Only lines holding "where" are wanted; copy each of them from the records below.
──────── Data extract ────────
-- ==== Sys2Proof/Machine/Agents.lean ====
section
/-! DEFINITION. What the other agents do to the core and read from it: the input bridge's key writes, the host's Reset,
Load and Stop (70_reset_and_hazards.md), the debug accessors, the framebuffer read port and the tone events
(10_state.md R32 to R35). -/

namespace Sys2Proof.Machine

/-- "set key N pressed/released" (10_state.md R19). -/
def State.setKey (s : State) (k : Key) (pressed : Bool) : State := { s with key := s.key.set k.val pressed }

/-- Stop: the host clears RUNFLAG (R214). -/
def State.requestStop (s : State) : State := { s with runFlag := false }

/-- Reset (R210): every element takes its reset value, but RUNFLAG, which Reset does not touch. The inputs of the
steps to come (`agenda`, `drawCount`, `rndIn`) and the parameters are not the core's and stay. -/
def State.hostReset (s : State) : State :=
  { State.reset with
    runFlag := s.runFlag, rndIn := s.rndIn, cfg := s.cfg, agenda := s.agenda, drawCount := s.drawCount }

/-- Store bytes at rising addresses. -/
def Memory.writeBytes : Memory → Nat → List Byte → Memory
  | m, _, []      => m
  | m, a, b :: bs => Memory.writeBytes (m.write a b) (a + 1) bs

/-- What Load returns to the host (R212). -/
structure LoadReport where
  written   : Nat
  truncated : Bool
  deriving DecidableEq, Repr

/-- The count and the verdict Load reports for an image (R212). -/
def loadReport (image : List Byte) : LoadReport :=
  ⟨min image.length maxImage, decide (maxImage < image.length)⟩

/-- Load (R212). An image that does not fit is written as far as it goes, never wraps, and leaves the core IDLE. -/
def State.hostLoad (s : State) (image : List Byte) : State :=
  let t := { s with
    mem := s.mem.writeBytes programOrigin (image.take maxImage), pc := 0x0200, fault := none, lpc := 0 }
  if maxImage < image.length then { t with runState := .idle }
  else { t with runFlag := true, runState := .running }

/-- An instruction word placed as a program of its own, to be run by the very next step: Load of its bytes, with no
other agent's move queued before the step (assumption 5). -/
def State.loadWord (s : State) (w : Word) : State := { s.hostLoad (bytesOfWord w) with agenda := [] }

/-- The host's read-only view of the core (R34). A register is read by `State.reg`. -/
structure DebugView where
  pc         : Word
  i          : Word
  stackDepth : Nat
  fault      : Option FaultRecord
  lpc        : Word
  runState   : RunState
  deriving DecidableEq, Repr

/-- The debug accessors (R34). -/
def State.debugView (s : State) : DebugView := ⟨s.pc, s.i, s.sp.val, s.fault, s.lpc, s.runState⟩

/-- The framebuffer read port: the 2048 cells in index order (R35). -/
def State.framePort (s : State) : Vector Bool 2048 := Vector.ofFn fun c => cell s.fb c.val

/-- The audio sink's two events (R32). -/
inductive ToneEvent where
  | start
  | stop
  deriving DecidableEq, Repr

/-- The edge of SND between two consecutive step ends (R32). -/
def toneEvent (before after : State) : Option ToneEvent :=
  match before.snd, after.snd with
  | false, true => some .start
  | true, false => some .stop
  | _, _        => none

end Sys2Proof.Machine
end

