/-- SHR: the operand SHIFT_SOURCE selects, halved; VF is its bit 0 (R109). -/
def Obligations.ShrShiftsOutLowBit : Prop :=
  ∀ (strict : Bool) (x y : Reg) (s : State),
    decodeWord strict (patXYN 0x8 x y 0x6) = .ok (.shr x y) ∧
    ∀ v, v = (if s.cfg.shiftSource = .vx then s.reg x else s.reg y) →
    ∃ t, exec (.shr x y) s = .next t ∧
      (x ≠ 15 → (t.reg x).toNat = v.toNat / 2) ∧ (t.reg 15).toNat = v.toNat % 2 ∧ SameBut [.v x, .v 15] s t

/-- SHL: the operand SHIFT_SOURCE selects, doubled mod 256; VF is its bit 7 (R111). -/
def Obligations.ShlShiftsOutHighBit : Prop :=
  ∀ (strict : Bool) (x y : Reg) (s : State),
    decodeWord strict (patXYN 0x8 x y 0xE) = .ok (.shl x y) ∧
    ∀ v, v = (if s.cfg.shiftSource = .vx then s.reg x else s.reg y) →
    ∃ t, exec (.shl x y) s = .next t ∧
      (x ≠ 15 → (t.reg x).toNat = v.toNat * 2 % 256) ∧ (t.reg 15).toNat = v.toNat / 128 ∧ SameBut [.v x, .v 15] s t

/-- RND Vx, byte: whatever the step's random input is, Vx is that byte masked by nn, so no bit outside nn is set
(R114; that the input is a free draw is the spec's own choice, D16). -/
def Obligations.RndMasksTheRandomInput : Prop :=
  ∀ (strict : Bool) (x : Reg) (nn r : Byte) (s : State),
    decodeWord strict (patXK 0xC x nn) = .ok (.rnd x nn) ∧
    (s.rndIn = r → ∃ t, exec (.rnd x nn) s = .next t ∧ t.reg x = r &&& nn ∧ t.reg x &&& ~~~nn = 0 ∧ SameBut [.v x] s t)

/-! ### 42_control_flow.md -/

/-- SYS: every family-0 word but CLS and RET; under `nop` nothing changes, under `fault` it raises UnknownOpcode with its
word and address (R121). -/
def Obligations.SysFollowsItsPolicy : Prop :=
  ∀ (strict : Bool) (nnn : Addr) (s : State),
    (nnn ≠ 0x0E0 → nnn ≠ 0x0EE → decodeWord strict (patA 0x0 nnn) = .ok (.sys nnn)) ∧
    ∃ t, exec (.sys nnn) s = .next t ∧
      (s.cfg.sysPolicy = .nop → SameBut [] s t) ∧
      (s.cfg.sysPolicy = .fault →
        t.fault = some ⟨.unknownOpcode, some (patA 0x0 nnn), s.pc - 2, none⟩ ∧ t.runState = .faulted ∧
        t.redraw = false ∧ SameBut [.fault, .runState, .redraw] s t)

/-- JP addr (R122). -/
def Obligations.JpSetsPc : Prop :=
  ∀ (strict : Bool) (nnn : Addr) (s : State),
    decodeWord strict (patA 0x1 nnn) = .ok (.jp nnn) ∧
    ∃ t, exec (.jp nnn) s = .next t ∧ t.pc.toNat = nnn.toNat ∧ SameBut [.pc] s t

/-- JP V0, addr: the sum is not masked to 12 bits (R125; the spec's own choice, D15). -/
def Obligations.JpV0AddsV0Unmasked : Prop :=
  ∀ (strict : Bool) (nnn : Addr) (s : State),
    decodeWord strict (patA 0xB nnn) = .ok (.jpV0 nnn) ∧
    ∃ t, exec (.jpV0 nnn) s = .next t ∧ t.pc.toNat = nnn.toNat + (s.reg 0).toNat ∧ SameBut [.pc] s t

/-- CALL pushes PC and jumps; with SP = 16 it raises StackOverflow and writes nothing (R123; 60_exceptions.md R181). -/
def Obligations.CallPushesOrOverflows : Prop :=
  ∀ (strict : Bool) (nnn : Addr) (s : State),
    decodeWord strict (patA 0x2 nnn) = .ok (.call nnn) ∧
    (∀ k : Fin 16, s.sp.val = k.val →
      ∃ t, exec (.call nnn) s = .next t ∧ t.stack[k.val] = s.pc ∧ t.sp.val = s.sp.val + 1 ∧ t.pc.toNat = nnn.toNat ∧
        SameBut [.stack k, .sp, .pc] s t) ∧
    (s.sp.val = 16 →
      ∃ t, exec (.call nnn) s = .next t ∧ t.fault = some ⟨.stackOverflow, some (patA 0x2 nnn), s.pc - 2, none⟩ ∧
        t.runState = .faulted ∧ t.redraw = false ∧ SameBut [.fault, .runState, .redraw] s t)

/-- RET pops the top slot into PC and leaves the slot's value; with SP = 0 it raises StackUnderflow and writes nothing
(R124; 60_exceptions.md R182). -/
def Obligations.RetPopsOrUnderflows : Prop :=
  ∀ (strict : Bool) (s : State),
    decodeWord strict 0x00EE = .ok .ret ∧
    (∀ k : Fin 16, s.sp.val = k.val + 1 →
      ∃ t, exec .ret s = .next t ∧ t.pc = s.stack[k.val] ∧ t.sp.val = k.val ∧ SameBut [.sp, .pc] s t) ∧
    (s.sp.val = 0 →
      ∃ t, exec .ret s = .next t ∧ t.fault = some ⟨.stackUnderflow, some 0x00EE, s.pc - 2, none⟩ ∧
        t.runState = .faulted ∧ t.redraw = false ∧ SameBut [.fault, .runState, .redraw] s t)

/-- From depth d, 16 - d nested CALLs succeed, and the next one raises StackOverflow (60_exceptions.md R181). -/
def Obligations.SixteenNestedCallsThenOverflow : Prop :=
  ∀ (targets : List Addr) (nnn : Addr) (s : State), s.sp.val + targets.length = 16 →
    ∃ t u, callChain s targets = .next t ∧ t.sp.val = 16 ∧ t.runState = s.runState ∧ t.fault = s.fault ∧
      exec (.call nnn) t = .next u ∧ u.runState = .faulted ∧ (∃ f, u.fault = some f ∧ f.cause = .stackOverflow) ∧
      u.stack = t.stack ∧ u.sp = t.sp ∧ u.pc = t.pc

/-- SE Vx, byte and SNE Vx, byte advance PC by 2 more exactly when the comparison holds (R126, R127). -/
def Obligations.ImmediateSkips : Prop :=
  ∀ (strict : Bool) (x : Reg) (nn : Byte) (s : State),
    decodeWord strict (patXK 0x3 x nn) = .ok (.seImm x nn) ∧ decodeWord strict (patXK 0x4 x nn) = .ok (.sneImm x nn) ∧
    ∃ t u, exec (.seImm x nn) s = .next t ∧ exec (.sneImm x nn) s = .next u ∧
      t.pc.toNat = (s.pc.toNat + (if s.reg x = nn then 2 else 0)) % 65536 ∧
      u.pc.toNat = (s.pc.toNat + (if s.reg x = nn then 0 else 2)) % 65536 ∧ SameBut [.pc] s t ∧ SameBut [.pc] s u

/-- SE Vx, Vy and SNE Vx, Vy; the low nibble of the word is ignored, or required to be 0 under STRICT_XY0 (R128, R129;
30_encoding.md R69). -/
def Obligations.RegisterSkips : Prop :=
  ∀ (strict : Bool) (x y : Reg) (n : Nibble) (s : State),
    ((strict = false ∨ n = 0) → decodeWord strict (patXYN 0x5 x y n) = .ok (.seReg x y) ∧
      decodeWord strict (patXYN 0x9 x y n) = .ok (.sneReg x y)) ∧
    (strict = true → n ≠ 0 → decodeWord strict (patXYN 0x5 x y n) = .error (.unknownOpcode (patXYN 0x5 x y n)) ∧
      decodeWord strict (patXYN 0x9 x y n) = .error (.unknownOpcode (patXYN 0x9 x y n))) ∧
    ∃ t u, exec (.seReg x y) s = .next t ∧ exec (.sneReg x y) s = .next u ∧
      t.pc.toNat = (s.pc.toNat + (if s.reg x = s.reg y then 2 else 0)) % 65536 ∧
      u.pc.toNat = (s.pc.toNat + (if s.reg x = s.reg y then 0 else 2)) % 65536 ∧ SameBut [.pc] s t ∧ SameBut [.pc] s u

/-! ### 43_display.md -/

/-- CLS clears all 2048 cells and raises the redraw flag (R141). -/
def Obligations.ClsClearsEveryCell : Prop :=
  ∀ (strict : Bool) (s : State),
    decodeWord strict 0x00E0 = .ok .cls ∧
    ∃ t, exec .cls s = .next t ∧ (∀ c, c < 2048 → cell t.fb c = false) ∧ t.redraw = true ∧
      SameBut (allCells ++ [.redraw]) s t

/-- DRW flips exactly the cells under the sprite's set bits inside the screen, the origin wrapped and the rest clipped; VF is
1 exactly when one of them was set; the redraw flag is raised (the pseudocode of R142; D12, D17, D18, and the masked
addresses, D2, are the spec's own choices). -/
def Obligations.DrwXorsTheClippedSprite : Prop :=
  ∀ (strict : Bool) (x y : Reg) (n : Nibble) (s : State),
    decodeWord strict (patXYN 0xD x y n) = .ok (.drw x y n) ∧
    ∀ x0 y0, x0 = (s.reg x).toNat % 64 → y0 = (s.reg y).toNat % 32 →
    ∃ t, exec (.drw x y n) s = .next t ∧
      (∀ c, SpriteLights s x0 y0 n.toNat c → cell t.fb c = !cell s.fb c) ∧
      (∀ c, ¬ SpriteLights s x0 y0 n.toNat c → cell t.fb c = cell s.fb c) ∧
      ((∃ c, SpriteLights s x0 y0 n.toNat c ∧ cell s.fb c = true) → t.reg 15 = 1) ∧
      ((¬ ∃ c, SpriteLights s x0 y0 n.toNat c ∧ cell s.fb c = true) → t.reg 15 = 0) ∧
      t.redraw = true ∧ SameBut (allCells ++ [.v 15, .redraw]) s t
────────
_Exercise result_.
structure LoadReport where
structure DebugView where
inductive ToneEvent where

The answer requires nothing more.